Mas o que essas tradições religiosas e filosóficas têm a ver com a ciência? Havia alguma atividade ou corpo de conhecimento na época que pudesse ser identificado como “ciência”? Caso contrário, então o mito, como foi afirmado, é obviamente falso. Mas não nos permitamos escapar tão facilmente. No período que estamos discutindo, haviam crenças herdadas sobre a natureza — sobre as origens e a estrutura do cosmos, os movimentos dos corpos celestes, a natureza dos elementos, a doença e a saúde, a explicação de fenômenos naturais dramáticos (trovões, relâmpagos , eclipses, o arco-íris e assim por diante) — e sua relação com os deuses. Estes são os ingredientes daquilo que séculos mais tarde se desenvolveria na ciência moderna (alguns já eram idênticos aos seus homólogos modernos); e se estamos interessados ​​nas origens da ciência Ocidental, são elas que devemos investigar. Para nomear esses empreendimentos, os historiadores da ciência escolheram uma variedade de expressões — “filosofia natural” e “ciência matemática” sendo as mais comuns.

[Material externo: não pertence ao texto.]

/-- Instances and doorbells, in a module that is up: a freezing instance with no task left becomes FROZEN with event 98 (R458); the writes of an
instance that fall due are applied (R474); a write through a slice window is counted and discarded (R465); a doorbell of an instance
that does not exist, or of a queue that is not allocated, is counted as lost (R494); the next entry is fetched only while the host can be
reached (R498); EN set on the admin queue gives its submission queue the next
generation and clears ERR, a write with EN clear on a queue that is off is held (R501).

Says that exec answers a next state, under conditions on the state and the operands alone, for: freezeComplete, writeAtTickApply,
sliceWrite, doorbellWrite, sqEntryFetch, admqEnable. -/
def Obligations.InstanceCommands : Prop :=
  ∀ (b : Block) (q : List Instr), b.up →
    (∀ i, i < 256 → b.instState i = iFREEZING → b.instBusy i = false → (∃ b', exec (.freezeComplete i) ⟨b, q⟩ = .next ⟨b', q⟩ ∧
      b' = ((b.setInst i iFROZEN).raise 98).commit ∧ b'.pendingEvent 98 = true)) ∧
    (∀ i w, b.vin.writes = [w] → w.inst = i → w.tick ≤ b.lastTick → b.crz.runs = [] → (∃ b', exec (.writeAtTickApply i) ⟨b, q⟩ = .next ⟨b', q⟩ ∧
      b' = (b.applyWrites i w.tick).commit)) ∧
    (∀ a, 0x4908000 ≤ a → a < 0x4900000 + 256 * 0x8000 → (∃ b', exec (.sliceWrite a) ⟨b, q⟩ = .next ⟨b', q⟩ ∧
      b'.rd (VIN_CNTi 0) = b.rd (VIN_CNTi 0) + 1 ∧ Frame (withEvt [VIN_CNTi 0, VIN_CNT_ROLL]) id b b')) ∧
    (∀ a n v, b.hostIn = true → a < 0x1000000 → b.member.instances ≤ a / 0x10000 → (∃ b', exec (.doorbellWrite a n v) ⟨b, q⟩ = .next ⟨b', q⟩ ∧
      b'.rd (HIF_CNTi 0) = b.rd (HIF_CNTi 0) + 1 ∧ Frame (withEvt [HIF_CNTi 0, HIF_CNT_ROLL]) id b b')) ∧
    (∀ a v l, b.hostIn = true → a < 0x1000000 → a / 0x10000 < b.member.instances → (a / 0x10000 = 0 ∨ b.instState (a / 0x10000) ≠ 0) → a % 0x40 = 0 →
      (a % 0x10000 / 0x40 < b.get (VIN_INSTi_QUOTA_QUOTA (a / 0x10000)) ∨ a / 0x10000 = 0 ∧ a % 0x10000 / 0x40 < 2) →
      b.hif.cache.find? (fun x => x.idx == qIdx (a / 0x10000) (a % 0x10000 / 0x40)) = some l → (QCtx.of l.bytes).state = 1 →
      bits v.toNat 24 8 = (QCtx.of l.bytes).qgen → (QCtx.of l.bytes).igen = b.instGen (a / 0x10000) → bits v.toNat 0 16 < (QCtx.of l.bytes).size →
      (QCtx.of l.bytes).kind = 0 → qIdx (a / 0x10000) (a % 0x10000 / 0x40) ∈ b.hif.turns → (∃ b', exec (.doorbellWrite a 4 v) ⟨b, q⟩ = .next ⟨b', q⟩ ∧
      b' = (((b.cachePut l).putCtx (qIdx (a / 0x10000) (a % 0x10000 / 0x40)) { QCtx.of l.bytes with tail := bits v.toNat 0 16 }).ltrShow
          (b.hif.busy || ({ QCtx.of l.bytes with tail := bits v.toNat 0 16 } : QCtx).used != 0)).commit)) ∧
    (b.hostReady = false → (∃ b', exec .sqEntryFetch ⟨b, q⟩ = .next ⟨b', q⟩ ∧
      Frame (within []) id b b')) ∧
    (∀ l c d e x, b.hostReady = true → b.on HIF_ADMQ_CFG_EN = true → b.takes ⟨.vin, 0⟩ = true → b.takes ⟨.hif, 0⟩ = true →
      b.hif.cache.find? (fun x => x.idx == 0) = some l → c = QCtx.of l.bytes → c.state = 1 → c.kind = 0 → c.used ≠ 0 → c.cq = 1 →
      b.hif.cache.find? (fun x => x.idx == 1) = some d → (QCtx.of d.bytes).full = false → (b.cachePut l).hostLoad 0 (c.ring + 64 * c.head) 64 = (e, x) →
      (∃ b', exec .sqEntryFetch ⟨b, q⟩ = .next ⟨b', q⟩ ∧
      b' = ((((x.putCtx 0 { c with head := (c.head + 1) % c.size }).modHif (fun h => { h with turns := h.turns.filter (fun x => x != 0) ++ [] })).startEntry
          0 0 e).ltrShow (({ c with head := (c.head + 1) % c.size } : QCtx).used != 0 || !(b.hif.turns.filter (fun x => x != 0)).isEmpty)).commit)) ∧
    (∀ v l, b.on HIF_ADMQ_CFG_EN = false → bit v.toNat 31 = true → b.hif.cache.find? (fun x => x.idx == 0) = some l → (∃ b', exec (.admqEnable v) ⟨b, q⟩ = .next ⟨b', q⟩ ∧
      b'.get HIF_ADMQ_STAT_SQ_QGEN = ((QCtx.of l.bytes).qgen + 1) % 256 ∧ b'.get HIF_ADMQ_CFG_ERR = 0)) ∧
    (∀ v, b.on HIF_ADMQ_CFG_EN = false → bit v.toNat 31 = false → (∃ b', exec (.admqEnable v) ⟨b, q⟩ = .next ⟨b', q⟩ ∧
      b'.get HIF_ADMQ_CFG_EN = 0 ∧ b'.get HIF_ADMQ_CFG_VECTOR = bits v.toNat 16 11 ∧ Frame (within [HIF_ADMQ_CFG]) id b b'))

Por uma questão de clareza, escolho referir-me a elas simplesmente como as “ciências clássicas” — isto é, as ciências que descendem da tradição clássica grega e romana — e aos seus praticantes como “cientistas” ou “filósofos/cientistas”.

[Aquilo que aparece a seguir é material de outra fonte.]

-- ==== Sys2Proof/Laws/State.lean ====
section
/-! SUPPORT. Each update of the block and each field it leaves alone: one lemma a field, true by unfolding. -/

namespace Sys2Proof.Machine

open Sys2Proof Sys2Proof.Reg

section
variable (b : Block)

Como já visto, os escritores Cristãos por vezes expressaram profunda hostilidade para com as ciências clássicas. Tertuliano, que já conhecemos, atacou os filósofos pagãos pela sua atribuição de divindade aos elementos e ao Sol, à Lua, aos planetas e às estrelas. No decorrer de seu argumento, ele desabafou sua ira sobre a vaidade dos antigos cientistas/filósofos gregos:

Agora, por favor, diga-me, que sabedoria há nesse anseio por especulações conjecturais? Que prova nos oferece […] a afetação inútil de uma curiosidade escrupulosa, que é enfeitada com uma engenhosa exibição de linguagem? Serviu, portanto, a Tales de Mileto [filósofo do século VI. AC] com toda a razão, quando, olhando as estrelas enquanto caminhava […], teve a mortificação de cair num poço […] Sua queda, portanto, é um quadro figurativo dos filósofos; daqueles, quero dizer, que persistem em aplicar seus estudos a um propósito vão, já que se entregam a uma curiosidade estúpida pelos objetos naturais. [6]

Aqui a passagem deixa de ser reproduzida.